Is my testing methodology flawed? Do you have setup that makes your quicker?

eugr · December 16, 2025, 7:43pm

Your results are nearly identical to mine for vLLM. The ones that are quicker are from SGLang.
Or if you are looking at 10 requests one, I don’t limit max concurrency when running benches. Your bench is limited to 2, so when you run 10 requests, it still runs only two simultaneously.

christopher_owen · December 16, 2025, 7:49pm

Mine had:

Output token throughput (tok/s): 34.37
Peak output token throughput (tok/s): 35.00
Peak concurrent requests: 1.00
Total token throughput (tok/s): 34.82
---------------Time to First Token----------------
Mean TTFT (ms): 35.46
Median TTFT (ms): 35.46
P99 TTFT (ms): 35.46

yours had:

put token throughput (tok/s): 34.94
Peak output token throughput (tok/s): 36.00
Peak concurrent requests: 1.00
Total Token throughput (tok/s): 38.46
---------------Time to First Token----------------
Mean TTFT (ms): 102.94
Median TTFT (ms): 102.94
P99 TTFT (ms): 102.94

My TTFT is quite dramatically better, but you have meaningfully more TPS.

Do you suspect it’s just testing variance?

eugr · December 16, 2025, 8:07pm

Yes, I think that’s just testing variance. I would ignore total throughput numbers as it counts prefill and generation together.

Also, TTFT depends on whether your requests hit the cache or not.

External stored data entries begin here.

-- ==== Sys2Proof/Machine/QueueOps.lean ====
section
/-! DEFINITION. The hardware queues: enqueue, dequeue, flush and the three notices (18 R393 to R397). -/
namespace Sys2Proof.Machine

/-- Queue `q`. -/
def getQ (s : State) (q : Fin 64) : Queue := s.hp.queues.get q

/-- Changes queue `q`. -/
def modQ (q : Fin 64) (f : Queue → Queue) (s : State) : State :=
  s.updHp fun h => { h with queues := h.queues.set q.val (f (h.queues.get q)) q.isLt }

/-- Items held in queue `q` (Q_LEVEL_q). -/
def qLevel (s : State) (q : Fin 64) : Nat := (getQ s q).items.length

/-- Items queue `q` can hold (R393). -/
def qCapacity (s : State) (q : Fin 64) : Nat := getF s (Reg.Q_ALLOC_SIZE q.val) * 64

/-- Room for items; a disabled queue refuses enqueues as if it were full (Q_CTRL.EN). -/
def qRoom (s : State) (q : Fin 64) : Nat :=
  if getB s (Reg.Q_CTRL_EN q.val) then qCapacity s q - qLevel s q else 0

/-- The type of an item, [31:28]. -/
def itemType (w : Word) : Nat := bits w.toNat 28 4

/-- The item that an empty queue returns. -/
def idleItem : Word := 0xF0000000#32

/-- A notice of queue `q` goes to the targets that Q_CTRL enables (R397). -/
def qNotice (q : Fin 64) (s : State) : State :=
  let s := if getB s (Reg.Q_CTRL_TO_STRANDS q.val) then raiseHw (0x40 + q.val) (qLevel s q) s else s
  if getB s (Reg.Q_CTRL_TO_HOST q.val) then
    let f := if q.val < 32 then Reg.HOST_QNOTICE0_Q else Reg.HOST_QNOTICE1_Q
    s |> setF f (getF s f ||| 2 ^ (q.val % 32)) |> ringOut 7 0
  else s

/-- A hit bit is set when its condition occurs; its enable bit gates the delivery of the notice (R396). -/
def qHit (hit enable : Nat → Field) (q : Fin 64) (s : State) : State :=
  let s := setF (hit q.val) 1 s
  if getB s (enable q.val) then qNotice q s else s

/-- LEVEL has gone from `old` to its present value: the watermark (R396). -/
def qLevelMoved (old : Nat) (q : Fin 64) (s : State) : State :=
  let wm := inForce s (Reg.Q_WM_WM q.val)
  let new := qLevel s q
  if old < wm ∧ wm ≤ new ∧ !getB s (Reg.Q_STATUS_WM_HIT q.val) then qHit Reg.Q_STATUS_WM_HIT Reg.Q_CTRL_WM_EN q s
  else if wm ≤ old ∧ new < wm ∧ getB s (Reg.Q_CTRL_WM_AUTO q.val) then setF (Reg.Q_STATUS_WM_HIT q.val) 0 s
  else s

/-- The stale notice of queue `q` is armed (R396). -/
def qArmStale (q : Fin 64) (s : State) : State :=
  s |> boundary (Reg.Q_STALE_STALE q.val) |> modQ q fun x => { x with staleArmed := true }

/-- Appends one item to a queue that has room: watermark, packet notice, stale arming (R396). -/
def qAppend (q : Fin 64) (item : Word) (s : State) : State :=
  let old := qLevel s q
  let s := s |> boundary (Reg.Q_WM_WM q.val) |> modQ q fun x => { x with items := x.items ++ [item] }
  let s := if old = 0 then qArmStale q s else s
  let s := qLevelMoved old q s
  if itemType item = 3 ∨ itemType item = 4 then qHit Reg.Q_STATUS_PKT_HIT Reg.Q_CTRL_PKT_EN q s else s

/-- Takes the first `k` items out of a queue (R394, R396). -/
def qRemove (q : Fin 64) (k : Nat) (s : State) : State :=
  let old := qLevel s q
  let s := s |> boundary (Reg.Q_WM_WM q.val) |> modQ q fun x => { x with items := x.items.drop k, staleArmed := false }
  let s := if qLevel s q = 0 then s else qArmStale q s
  qLevelMoved old q s

/-- An enqueue refused for lack of room is counted (Q_STATS.REFUSED). -/
def qRefuse (q : Fin 64) (s : State) : State := incF (Reg.Q_STATS_REFUSED q.val) s

/-- Enqueues one item if there is room: whether it was taken (R83). An item of type 0xF appends nothing and succeeds. -/
def qEnqueue (q : Fin 64) (item : Word) (s : State) : Bool × State :=
  if itemType item = 0xF then (true, s)
  else if 0 < qRoom s q then (true, qAppend q item s)
  else (false, qRefuse q s)

/-- A held take of queue `q` becomes void (R94). -/
def voidTake (q : Fin 64) (x : Held) : Held :=
  match x.kind with
  | .take q' k _ => if q' = q then { x with kind := .take q' k true } else x
  | _ => x

/-- Q_FLUSH empties the queue at once; a take held on it becomes void (R94, R395). DESIGN CHOICE: with the take void, other
consumers see items that arrive after the flush before the galley resolves (assumption log 57). -/
def qFlush (q : Fin 64) (s : State) : State :=
  let old := qLevel s q
  let s := s |> boundary (Reg.Q_WM_WM q.val)
    |> modQ q (fun x => { x with items := [], taker := none, taken := 0, staleArmed := false })
    |> mapHeldOfOthers none (voidTake q) |> incF (Reg.Q_STATS_FLUSHES q.val)
  qLevelMoved old q s

/-- The items that consumer `n` finds in queue `q`: none while another galley holds a take, and those behind its own
takes (R94). -/
def qVisible (s : State) (q : Fin 64) (n : Fin 320) : List Word :=
  let x := getQ s q
  match x.taker with
  | none => x.items
  | some m => if m = n then x.items.drop x.taken else []

end Sys2Proof.Machine
end

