def execAutoActivation (s : State) : Out := .next (if inService s.sys.mode then autoActivation s else s)

/-! ## The handover (R420) -/

/-- A round of the hub is under way (12 R282). -/
def midRound (s : State) : Bool := s.sys.role == .hub && (s.link.poll.isSome || s.link.todo != [])

/-- The service pause begins. -/
def beginPause (s : State) : State :=
  let s := s |> setF Reg.UPD_STATUS_PHASE 5 |> enterMode .handover |> raiseFw 0x33 0 |> ringOut (coreMailbox s.store.coreB) 0
  (s.updSys fun y => { y with pause := true }).updStore fun t => { t with pauseAt := s.sys.usec }

/-- HANDOVER_READY: a hub waits for the end of its round. -/
def handoverReady (s : State) : State :=
  if s.store.act.isNone || s.sys.takeover || s.sys.mode != roleMode s.sys.role then s
  else if midRound s then setF Reg.UPD_STATUS_PHASE 4 s
  else beginPause s

def execHandoverReady (s : State) : Out := .next (handoverReady s)

/-- The service pause ends: the events that waited are raised, then EV_HANDOVER, and the inbound doorbells of mailbox 7 that
waited clear (06 R112, 18 R400, R401). -/
def endPause (s : State) : State :=
  let s := s.updSys fun y => { y with pause := false }
  let us := s.sys.usec - s.store.pauseAt
  s |> setF Reg.UPD_HANDOVER_PAUSE_US (min 0xFFFF us) |> enterMode (roleMode s.sys.role) |> raisePaused |> raiseFw 0x33 1 |> writeBacklog
    |> setF (Reg.MB_IN_PEND_PEND 7) 0

/-- HANDOVER_T_EXPIRY: the activation fails, unless its service pause has begun. -/
def execHandoverTExpiry (s : State) : Out := .next (if s.sys.pause then s else failAct .failed updFailed s)

/-- A core is retired, for good (R421). -/
def retireCore (s : State) : State :=
  (s.updSys fun y => { y with coreRetired := true, standbyReady := false }) |> setHealth 0

/-- TAKEOVER_COMPLETE: the new core is active. -/
def takeoverComplete (s : State) : State :=
  match s.store.act with
  | none => s
  | some a =>
    if !s.sys.pause then s
    else
      let s := s.updStore fun t => { t with act := none, coreB := !t.coreB, handovers := satInc 0xFFFF t.handovers }
      let s := s |> makeActive a |> endPause |> ringOut (coreMailbox s.store.coreB) 1
      let s := if s.store.retireAfter then retireCore (s.updStore fun t => { t with retireAfter := false }) else s
      s |> cutAfterPause |> afterActivation

def execTakeoverComplete (s : State) : Out := .next (takeoverComplete s)

/-- HANDOVER_ABORT: the old core resumes, and the slot fails. -/
def handoverAbort (s : State) : State :=
  if s.sys.pause then s |> endPause |> cutAfterPause |> failAct .failed updFailed else s

def execHandoverAbort (s : State) : Out := .next (handoverAbort s)

/-! ## Cores (R421) -/

/-- The standby core's SRAM, or the active core's, is over its limit. -/
def coreRetire (coreB : Bool) (corrected : Nat) (uncorrectable : Bool) (s : State) : State :=
  let s := setF (if coreB then Reg.CORE_HEALTH_CE_B else Reg.CORE_HEALTH_CE_A) corrected s
  if (corrected ≤ clamp 10 255 (getF s Reg.UPD_CFG_CE_LIM) ∧ !uncorrectable) ∨ s.sys.coreRetired then s
  else if coreB = s.store.coreB then
    tryActivate { slot := s.store.runs, same := true } (s.updStore fun t => { t with retireAfter := true })
  else s |> failAct .failed updFailed |> retireCore

def execCoreRetire (coreB : Bool) (corrected : BitVec 16) (uncorrectable : Bool) (s : State) : Out :=
  .next (if domainOn 2 s then coreRetire coreB corrected.toNat uncorrectable s else s)

/-! ## Formes (R413) -/

/-- The strand that an entry of the strand table gives. A FALLBACK_PUT to a port that is not safe-direction registers
nothing (03 R58). DEDUCED: its subscriptions are in force from the load, since no host write waits for the strand's next WAIT
(assumption log 57). -/
def Strand.ofEntry (e : List Byte) : Strand :=
  let f (o lo n : Nat) : Nat := bits (fieldOf e o 4) lo n
  { cls := Fin.ofNat 4 (f 0 28 2), entry := BitVec.ofNat 17 (f 0 0 17), pc := BitVec.ofNat 17 (f 0 0 17)
    winBase := f 4 16 12, winSize := f 4 0 12
    sub := Vector.ofFn fun i => BitVec.ofNat 8 (fieldOf e (8 + i.val) 1)
    subOn := Vector.ofFn fun i => BitVec.ofNat 8 (fieldOf e (8 + i.val) 1)
    en := BitVec.ofNat 8 (f 16 0 8), enOn := BitVec.ofNat 8 (f 16 0 8)
    fbEn := f 20 31 1 == 1 && isSafePort (f 20 16 12), fbPort := f 20 16 12, fbValue := f 20 0 16 }

/-- The words of a program, from address `a`; a word 0 is not listed. -/
def programWords : Nat → List Byte → Nat → NMap Word
  | 0, _, _ => []
  | n + 1, bs, a =>
    let w := BitVec.ofNat 32 (fieldOf bs 0 4)
    if w = 0 then programWords n (bs.drop 4) (a + 1) else (a, w) :: programWords n (bs.drop 4) (a + 1)

/-- Every strand stops, whatever its class. -/
def stopStrands (s : State) : State := allStrands.foldl (fun s n => s |> discardGalley n |> abandonCalls n |> keysLetGo n) s

/-- The loader: every strand is disabled, the program store and the strand table are written, and the strands of the forme
are enabled. -/
def loadForme (k : Nat) (f : Forme) (s : State) : State :=
  let s := stopStrands s
  let strands : Vector Strand 320 := Vector.ofFn fun n => match f.entries[n.val]? with
    | some e => Strand.ofEntry e
    | none => Strand.reset
  let s := s.updCap fun c => { c with
    strands := strands, running := none, interrupted := none, q0 := [], q1 := [], q2 := [], q3 := [], stalled := []
    prog := programWords f.words f.program 0, formeWords := f.words, formePending := false }
  let s := s.updStore fun t => { t with formeAct := k, formeVer := f.version, formeNew := t.formeNew && k == t.formeAct }
  (allStrands.filter fun n => decide (n.val < f.entries.length)).foldl (fun s n => (enableStrand n s).2) s

/-- An idle moment: no session, no galley open, and an outlet's pilot in state A. -/
def idleForForme (s : State) : Bool :=
  let outlet : Bool := s.sys.role != .repeater && (s.sys.role != .hub || hubOutlet s)
  !sessionActive s && allStrands.all (fun n => (getS s n).galley.isNone) && (!outlet || getF s Reg.VI_PILOT_STATE == 0xA)

/-- FORME_LOAD: the forme that waits is loaded, or found unsound. -/
def formeLoad (s : State) : State :=
  if !formeWaits s || !idleForForme s || s.sys.pause || s.sys.takeover || !domainOn 7 s || s.sys.mode == .inert ||
      s.sys.mode == .boot then s
  else
    let k := inactiveForme s
    match formeSound k s with
    | some f => loadForme k f s
    | none => s |> noteForme false false |> setF Reg.FORME_STATE_RESULT imageRejected

def execFormeLoad (s : State) : Out := .next (formeLoad s)

/-! ## Upkeep and the forme data area (R407 to R409) -/

/-- STORE_SPARE_LOW is set when FREE falls below 75 (R408). -/
def noteSpare (s : State) : State := if storeFree s < 75 then setHealth 3 s else s

/-- What a damaged block of `l` has lost: entries of the directory fail their CHECK; contents held as they are come back as
free values; a mirrored block has its other copy (R405, R406). DESIGN CHOICE: a CHECK that fails is a number above 32 bits;
logs and settings come back whole (assumption log 62). -/
def loseBlock (l : Nat) (s : State) : State :=
  if mirroredBlock l then s
  else if encryptedBlock l then
    s.updRd fun r => { r with dir := r.dir.map fun e => if dirBlock e.1 = l then (e.1, { e.2 with check := 2 ^ 32 }) else e }
  else if 0x3E0 ≤ l ∧ l < 0x3EF then s
  else
    let c := s.sys.freeCtr
    let bytes := (List.range 0x10000).map fun i => Config.storeByte (0x10000 * l + i) c
    (s.updSys fun y => { y with freeCtr := c + 1 }) |> storePut (0x10000 * l) bytes

/-- What the read of an in-use block found in a scrub pass (R406, R407): units of 16 bytes that needed correction, of 4,096; an
uncorrectable error; a tag that fails; nothing has written it for 5 years. -/
structure BlockRead where
  at_ : DieBlock
  units : Nat := 0
  uncorrectable : Bool := false
  tagFails : Bool := false
  old : Bool := false
  deriving DecidableEq, Repr

/-- The reads of a scrub pass that found something. -/
def scrubReads (corrected : List (DieBlock × BitVec 4)) (worn : List (DieBlock × BitVec 13))
    (uncorrectable tagFails old : List DieBlock) : List BlockRead :=
  (corrected.map fun x => { at_ := x.1, units := min 8 x.2.toNat }) ++ (worn.map fun x => { at_ := x.1, units := max 9 x.2.toNat }) ++
    (uncorrectable.map fun x => { at_ := x, uncorrectable := true }) ++ (tagFails.map fun x => { at_ := x, tagFails := true }) ++
    old.map fun x => { at_ := x, old := true }

/-- One read of a scrub pass: a block that needed corrections, or that nothing has written for 5 years, is rewritten by copy
on write; more than 8 corrected units, or an uncorrectable error, condemn the block that was read (R407). A block whose tag
fails is treated as damaged (R406). -/
def scrubRead (s : State) (r : BlockRead) : State :=
  let d := ofBool r.at_.die1
  let p := r.at_.block.toNat
  let e := (dieOf d s).entry d p
  if !e.inUse then s
  else
    let damaged := r.uncorrectable || r.tagFails && encryptedBlock e.logical
    let s := if damaged then loseBlock e.logical s else s
    let s := if 8 < r.units ∨ damaged then updDie d (fun x => { x with condemned := p :: x.condemned }) s else s
    if 0 < r.units ∨ damaged ∨ r.old then updDie d (fun x => x.renewAll d (storeTag s) fun _ => [some p]) s else s

/-- SCRUB: every in-use block is read; those that no read names gave no error. The dies are then balanced and leveled (R404,
R407). -/
def scrub (reads : List BlockRead) (s : State) : State :=
  let s := reads.foldl scrubRead s |> balance 64
  let s := level (storeTag s) s
  s |> setF Reg.STORE_ECC_CORR (min 0xFFFF (reads.foldl (fun n r => n + r.units) 0))
    |> setF Reg.STORE_ECC_UNCORR (min 0xFFFF (getF s Reg.STORE_ECC_UNCORR + (reads.filter (·.uncorrectable)).length))
    |> noteSpare

def execScrub (corrected : List (DieBlock × BitVec 4)) (worn : List (DieBlock × BitVec 13))
    (uncorrectable tagFails old : List DieBlock) (s : State) : Out :=
  .next (if domainOn 2 s && domainOn 7 s then scrub (scrubReads corrected worn uncorrectable tagFails old) s else s)

/-- STORE_WRITE: into the forme data area only. DESIGN CHOICE: a source that reaches outside the caller's window answers
STORE_RANGE, the one code that its row of R114 has for a range (assumption log 57). -/
def storeWrite (c : Call) (s : State) : State :=
  let (a, o, len) := (c.arg 0, c.arg 1, c.arg 2)
  if len = 0 ∨ 4096 < len ∨ a < 0x3F30000 ∨ 0x3F70000 < a + len then finishCode c.id rcStoreRange [] s
  else if outsideWindow (getS s c.strand) o len then finishCode c.id rcStoreRange [] s
  else if needsBlock a len s && (blocksOf a len).any fun l => blockWorn l s then finishCode c.id rcStoreWorn [] s
  else s |> storeOver a (bytesAt 0 s.cap.caseMem (caseAddr s c.strand o) len) |> noteSpare |> finishCode c.id rcOk []

def execStoreWrite (s : State) : Out := .next (if migrating s then s else serve 0xD00 storeWrite s)

/-! ## Inbound doorbells (18 R398, R400, 19 R421) -/

/-- Rings that mean something at mailboxes 5 and 6: at the standby core's, DB0 asks for a handover to the same image and
DB1 restarts that core. -/
def coreBells (mailbox bells : Nat) (s : State) : State :=
  if mailbox = coreMailbox s.store.coreB then s
  else
    let s := if bells.testBit 0 then tryActivate { slot := s.store.runs, same := true } s else s
    if bells.testBit 1 then (failAct .failed updFailed s).updSys fun y => { y with standbyReady := false } else s

/-- The doorbells of mailbox 7 that were not pending raise EV_HOST_DB; during a service pause they stay pending. -/
def hostBells (bells : Nat) (s : State) : State :=
  let f := Reg.MB_IN_PEND_PEND 7
  let new := (List.range 32).filter fun d => bells.testBit d && !(getF s f).testBit d
  let s := new.foldl (fun s d => raiseFw 0x36 d s) s
  if s.sys.pause then setF f (getF s f ||| bells) s else s

/-- MB_IN_RING: every other inbound doorbell has no meaning and clears at once. -/
def mbRing (mailbox bells : Nat) (s : State) : Nat × State :=
  (statusOk, if mailbox = 7 then hostBells bells s else if 5 ≤ mailbox then coreBells mailbox bells s else s)

def execMbInRing (mailbox : Fin 8) (bells : BitVec 32) (s : State) : Out :=
  .next (hostTo (Reg.MB_IN_RING_RING mailbox.val).addr (mbRing mailbox.val bells.toNat) s)

end Sys2Proof.Machine
end

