/-- Store and update. -/
def regsStore : List RegRow := [
  ⟨0xD0000, 4, 0, 1, fun _ => [.of Reg.STORE_STATUS_RETIRED .ro, .of Reg.STORE_STATUS_SPARE_LOW .ro,
    .of Reg.STORE_STATUS_FREE .ro]⟩,
  ⟨0xD0004, 4, 0, 1, fun _ => [.of Reg.STORE_ERASE_MAX_COUNT .ro]⟩,
  ⟨0xD0008, 4, 0, 1, fun _ => [.of Reg.STORE_ERASE_MEAN_COUNT .ro]⟩,
  ⟨0xD000C, 4, 0, 1, fun _ => [.of Reg.STORE_ECC_UNCORR .ro, .of Reg.STORE_ECC_CORR .ro]⟩,
  ⟨0xD0010, 4, 0, 1, fun _ => [.in Reg.STORE_SCRUB_DAYS .rw 1 60]⟩,
  ⟨0xD0014, 4, 0, 1, fun _ => [.of Reg.STORE_LOGS_VIOL .ro, .of Reg.STORE_LOGS_EVENT .ro]⟩,
  ⟨0xD0014, 4, 1, 2, fun k => [.of (Reg.STORE_VIOL_COUNT k) .ro]⟩,
  ⟨0xD0020, 8, 0, 2, fun k => [.of (Reg.UPD_SLOT_STATE k) .ro, .of (Reg.UPD_SLOT_FMT_OLD k) .ro,
    .of (Reg.UPD_SLOT_RESULT k) .ro]⟩,
  ⟨0xD0024, 8, 0, 2, fun k => [.of (Reg.UPD_SLOT_VER_VERSION k) .ro]⟩,
  ⟨0xD0030, 4, 0, 1, fun _ => [.of Reg.UPD_CMD_OP .wo]⟩,
  ⟨0xD0034, 4, 0, 1, fun _ => [.of Reg.UPD_ACT_GO .installer]⟩,
  ⟨0xD0038, 4, 0, 1, fun _ => [.of Reg.UPD_CFG_AUTO .rw, .in Reg.UPD_CFG_CE_LIM .rw 10 255,
    .in Reg.UPD_CFG_HANDOVER_T .rws 30 1800]⟩,
  ⟨0xD003C, 4, 0, 1, fun _ => [.of Reg.UPD_STATUS_PHASE .ro, .of Reg.UPD_STATUS_RESULT .ro,
    .of Reg.UPD_STATUS_MIG_PCT .ro]⟩,
  ⟨0xD0040, 4, 0, 1, fun _ => [.of Reg.UPD_HANDOVER_COUNT .ro, .of Reg.UPD_HANDOVER_PAUSE_US .ro]⟩,
  ⟨0xD0044, 4, 0, 1, fun _ => [.of Reg.CORE_HEALTH_CE_B .ro, .of Reg.CORE_HEALTH_CE_A .ro]⟩,
  ⟨0xD0050, 4, 0, 1, fun _ => [.of Reg.FORME_STATE_RESULT .ro, .of Reg.FORME_STATE_PENDING .ro,
    .of Reg.FORME_STATE_ACTIVE .ro]⟩,
  ⟨0xD0054, 4, 0, 1, fun _ => [.of Reg.FORME_VER_VERSION .ro]⟩,
  ⟨0xD0058, 4, 0, 1, fun _ => [.of Reg.LEGAL_VER_VERSION .ro]⟩]

/-- The AO block. -/
def regsAo : List RegRow := [
  ⟨0xE0000, 4, 0, 1, fun _ => [.of Reg.AO_RTC_NOW_W .ro]⟩,
  ⟨0xE0004, 4, 0, 1, fun _ => [.of Reg.AO_RTC_SET_W .rws]⟩,
  ⟨0xE0010, 4, 0, 1, fun _ => [.of Reg.AO_TMP_STATE_TERM_OPEN .ro, .of Reg.AO_TMP_STATE_COVER_OPEN .ro]⟩,
  ⟨0xE0014, 4, 0, 1, fun _ => [.of Reg.AO_TMP_LOG_STAT_DROPPED .ro, .of Reg.AO_TMP_LOG_STAT_ENTRIES .ro]⟩,
  ⟨0xE0020, 4, 0, 1, fun _ => [.in Reg.AO_PRES_CFG_PRES_WIN .installer 30 900]⟩,
  ⟨0xE0024, 4, 0, 1, fun _ => [.of Reg.AO_PRES_CTRL_CLOSE .wo]⟩,
  ⟨0xE0028, 4, 0, 1, fun _ => [.of Reg.AO_PRES_STAT_LEFT .ro, .of Reg.AO_PRES_STAT_JMP .ro,
    .of Reg.AO_PRES_STAT_METRO .ro, .of Reg.AO_PRES_STAT_INSTALLER .ro]⟩,
  ⟨0xE0030, 4, 0, 1, fun _ => [.of Reg.AO_VBACK_CFG_CHG .installer]⟩,
  ⟨0xE0800, 8, 0, 64, fun k => [.of (Reg.AO_TMP_LOG_TIME k) .ro]⟩,
  ⟨0xE0804, 8, 0, 64, fun k => [.of (Reg.AO_TMP_INFO_FLAGS k) .ro, .of (Reg.AO_TMP_INFO_STATE k) .ro,
    .of (Reg.AO_TMP_INFO_INPUT k) .ro]⟩]

/-- The registers of the region that holds `addr` (18 R383). -/
def regionRegs (addr : Nat) : List RegRow :=
  match addr / 0x10000 with
  | 0 => regsSys | 1 => regsHp | 2 => regsHp | 3 => regsCap | 4 => regsSafe | 5 => regsSw | 6 => regsMet | 7 => regsLed
  | 8 => regsLink | 9 => regsVi | 10 => regsRd | 11 => regsKey | 12 => regsPl | 13 => regsStore | 14 => regsAo
  | _ => []

/-- The number that `addr` has in a row of the table. -/
def RegRow.numberOf (r : RegRow) (addr : Nat) : Option Nat :=
  let k := (addr - r.base) / r.stride
  if r.base ≤ addr ∧ r.first ≤ k ∧ k < r.first + r.count ∧ r.base + k * r.stride = addr then some k else none

/-- The register at an address: its number and its fields; none where no block defines one (R4). -/
def findReg (addr : Nat) : Option (Nat × List RegField) :=
  (regionRegs addr).findSome? fun r => (r.numberOf addr).map fun k => (k, r.fields k)

/-- The fields of a register as they are in this state of affairs: the ends of Q0 to Q7 are fixed, BRIDGE is there for
OUT8 and OUT10 alone, and region 0 needs the metrology class (06 R110, 08 OUT_CFGn, 17 PL_REGIONn). -/
def RegField.actual (k : Nat) (x : RegField) : RegField :=
  if (x.field = Reg.Q_CTRL_PROD k ∨ x.field = Reg.Q_CTRL_CONS k) ∧ k < 8 then { x with access := .ro }
  else if x.field = Reg.OUT_CFG_BRIDGE k ∧ k ≠ 8 ∧ k ≠ 10 then { x with access := .ro }
  else if (x.field.addr = (Reg.PL_REGION_POS_X 0).addr ∨ x.field.addr = (Reg.PL_REGION_SIZE_WIDTH 0).addr) then { x with access := .metrology }
  else x

/-- The fields that a register in the map has at `addr`. -/
def regAt (addr : Nat) : Option (Nat × List RegField) := (findReg addr).map fun r => (r.1, r.2.map (RegField.actual r.1))

/-- The bits of a word that belong to a field. -/
def Field.bits (f : Field) (w : Nat) : Nat := w / 2 ^ f.lo % 2 ^ f.width

/-- The value that a write of `v` gives a field: clamped to the range of its description. AC_TH is 0 or at least 10 mA, H a
multiple of 8, OTHER signed (09, 17, 13). -/
def RegField.clamped (x : RegField) (v : Nat) : Nat :=
  if x.field = Reg.SAFE_RCM_AC_AC_TH then (if v = 0 then 0 else clamp 10 300 v)
  else if x.field = Reg.PL_PANEL_H then clamp x.low x.high v / 8 * 8
  else if x.field.addr / 16 = 0x8200 ∧ 0x82004 ≤ x.field.addr then
    signedField 16 (max (-6300) (min 6300 (signedOf 16 v)))
  else clamp x.low x.high v

/-! ## Refusals (R6, R388) -/

/-- A field that a write can reach. -/
def Access.writable (a : Access) : Bool := a ≠ .ro

/-- Two fields have the same access type: RWP is one type, whatever its class. -/
def Access.same (a b : Access) : Bool :=
  a == b || ((a == .installer || a == .metrology) && (b == .installer || b == .metrology))

/-- The monitor reports B, C, D or E. -/
def monitorRuns (s : State) : Bool :=
  let st := getF s Reg.VI_PILOT_STATE
  0xB ≤ st && st ≤ 0xE

/-- The block that owns the RWL fields of the register at `addr` runs (R6 and the chapters' words for it). -/
def blockRuns (addr k : Nat) (s : State) : Bool :=
  let on (n : Nat) : Bool := (s.sw.outs.toList.map (·.on)).getD n false
  match addr / 0x10000 with
  | 2 => if h : k < 64 then getB s (Reg.Q_CTRL_EN k) && qLevel s ⟨k, h⟩ != 0 else false
  | 3 => match (s.cap.strands.toList.getD k Strand.reset).st with
    | .disabled | .faulted => false
    | _ => true
  | 4 => coilOn s
  | 5 => if addr < 0x50100 then on (coilOut false s) || on (coilOut true s) else on k || on (k + 1)
  | 8 => if s.sys.role = .hub then !(registered s).isEmpty else isNode s
  | 9 => monitorRuns s
  | 10 => addr == Reg.TAG_WRCHK_VMIN.addr && s.tag.inTx
  | 12 => !s.plt.upds.isEmpty
  | _ => false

For instance, if you have your container running pretty much all the time (as your docker-compose suggests), and ran benches on this dataset before, it would still be in the cache, so TTFT would be very quick, but it won’t affect token generation much.

christopher_owen · December 16, 2025, 9:06pm

I’m not so sure about the TTFT, because your benchmarking technique is taking random samples from the ShareGPT_V3_unfiltered_cleaned_split.json?

eugr · December 16, 2025, 9:29pm

Yes, but if you run one bench for 100, for instance, you’re very likely to get cache hits on subsequent runs, even for a single request. Your TTFT looks too good to be true though.

eugr · December 16, 2025, 9:42pm

I’ll try to launch with your parameters. I guess your TTFT is because of a larger batch (8192 vs 2048 that is by default).

eugr · December 16, 2025, 9:56pm

OK, it looks like I was right about prefix caching. So, the thing is that before today it was actually picking requests sequentially from the dataset unless the dataset was randomly generated (“random”). I thought it was the case, so I tested before responding to you, and it won’t do that, so I assumed I was wrong before.

But then I stumbled upon this commit from earlier today. Since I built my container an hour ago, it was already incorporated into my bench: [Bugfix] Fix prefix_repetition routing in bench throughput (#29663) · vllm-project/vllm@676db55 · GitHub

TL;DR: if you rebuild the container and run the most recent version of vllm bench serve, you will get TTFT numbers closer to mine.

christopher_owen · December 16, 2025, 11:04pm

If I restart the docker before running the bench I get the same TTFT.

I am actively editing and rebuilding your Dockerfile right now, so I believe I have latest version if this is your default?

Maybe some of the volumes I mount in the docker-compose.yml are keeping vLLM in a ‘steady-state’ instead of the ‘cold-state’ for the bench?

P.S. Are you interested in PRs for touch-ups?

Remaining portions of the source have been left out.